(707j) Combined Experimental, Molecular Simulations and Machine Learning Approach to Optimize Aqueous Amine Solvents for CO2 Capture
AIChE Annual Meeting
Tuesday, November 16, 2021 - 5:00pm to 5:15pm
First, we have developed a computational approach based on molecular modeling to predict the CO2 absorption rates and energies in aqueous tertiary amines. The predictions are validated using experimental data. The key to the new model's excellent accuracy is to include the solvation effects in the computation of the free energy barrier for the reaction of CO2 absorption (https://doi.org/10.1021/acs.jcim.0c01386).

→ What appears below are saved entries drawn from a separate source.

-- ==== Sys2Proof/Tests/Slice0.lean ====
section
/-! SUPPORT. Tests. Expected values are the vectors of spec/95_test_vectors.md (V-…, table F) and the worked values of 40_lengths R107; the
witnesses at the end meet the hypotheses of the statements, at the boundaries of their ranges. -/

namespace Sys2Proof.Machine.Tests

/-- n bytes of one value from address 0. -/
def filled (n : Nat) (v : Byte) : Memory := (List.range n).map fun a => (a, v)

/-- The start state of the vectors: BUF_SIZE = 64, BUF all AA; of PRAM the first eight bytes 55; DEFAULT_FLAGS 5. -/
def base : State := State.launched ⟨64, 5#3⟩ (filled 64 0xAA) (filled 8 0x55) 0 [] []

/-- base with bytes written to BUF. -/
def withBuf (a : Nat) (bs : List Byte) (s : State) : State := putBytes .buf a bs s

/-- The next state of an outcome. -/
def nextOf : Host.Outcome State Fault Refusal → State
  | .next s => s
  | .fault _ => base
  | .refused _ => base

/-- What a vector shows of the registers. -/
def shows (s : State) : Word × Word := (s.result, s.status)

/-- The chunk registers. -/
def chunkRegs (s : State) : BitVec 3 × Word × Half × Half × Word × Half := (s.flags, s.tsn, s.sid, s.ssn, s.ppid, s.userLen)

/-! ## Well-formedness: an ill-formed term for each check -/

theorem test_rsv_set_is_refused : (CmdFields.rsvClear ⟨1#24, 0x01#8⟩, CmdFields.wf ⟨1#24, 0x01#8⟩) = (false, false) := by decide
theorem test_op_zero_is_refused : (CmdFields.opAssigned ⟨0#24, 0x00#8⟩, CmdFields.wf ⟨0#24, 0x00#8⟩) = (false, false) := by decide
theorem test_op_four_is_refused : CmdFields.wf ⟨0#24, 0x04#8⟩ = false := by decide
theorem test_small_buf_is_refused : ¬ Params.wf ⟨15, 0#3⟩ := by decide
theorem test_large_buf_is_refused : ¬ Params.wf ⟨4294967296, 0#3⟩ := by decide
theorem test_unsorted_memory_is_refused : ¬ Memory.wf [(3, 1#8), (2, 1#8)] := by decide
theorem test_listed_default_is_refused : ¬ Memory.wf [(3, 0#8)] := by decide

/-! ## Decoding: the words written out from 30_encoding R80, R81 -/

theorem test_decode_encode : decode 0b00000000000000000000000000000001#32 = .ok .encode := by decide
theorem test_decode_decode : decode 0b00000000000000000000000000000010#32 = .ok .decode := by decide
theorem test_decode_new : decode 0b00000000000000000000000000000011#32 = .ok .new := by decide
theorem test_decode_illegal :
    (decode 0x00000000#32, decode 0x000000FF#32, decode 0x00000101#32) =
      (.error (.reservedOpcode 0x00#8), .error (.reservedOpcode 0xFF#8), .error (.reservedBits 1#24)) := by decide
theorem test_table_words :
    (decodeTableWord 32 1, decodeTableWord 32 2, decodeTableWord 32 3, decodeTableWord 32 4) =
      (some .encode, some .decode, some .new, none) := by decide
/-- The word set by withFetchWord is the next event, before those already pending. -/
theorem test_withFetchWord : (State.withFetchWord base 32 3).pending = [.regWrite 0x00 0x00000003#32] := by decide
/-- A command given to the reset state runs in the very next step. -/
theorem test_first_step_after_reset (w : Nat) (h : w = 1 ∨ w = 2 ∨ w = 3) : ∃ t, step (State.reset.withFetchWord 32 w) = .next t := by
  rcases h with rfl | rfl | rfl <;> exact ⟨_, rfl⟩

In a second step we have generated a diverse library of 100 tertiary amines which represent a large portion of chemotypes relevant for industrial amine-based chemical CO2 absorption. Using the molecular simulations-based model, we have calculated the CO2 absorption rates and energies for those 100 aqueous amine solvents. As a check, some points have been verified experimentally.
In a third step we have used the dataset of the CO2 absorption rates and energies for the 100 aqueous amines to build quantitative structure-property relationship models. These models allowed us to perform a large-scale virtual screening of commercially available amines and to identify the amines with optimal CO2 absorption rate and energy. For several amines the predictions have been verified experimentally. The approach and the results will be presented.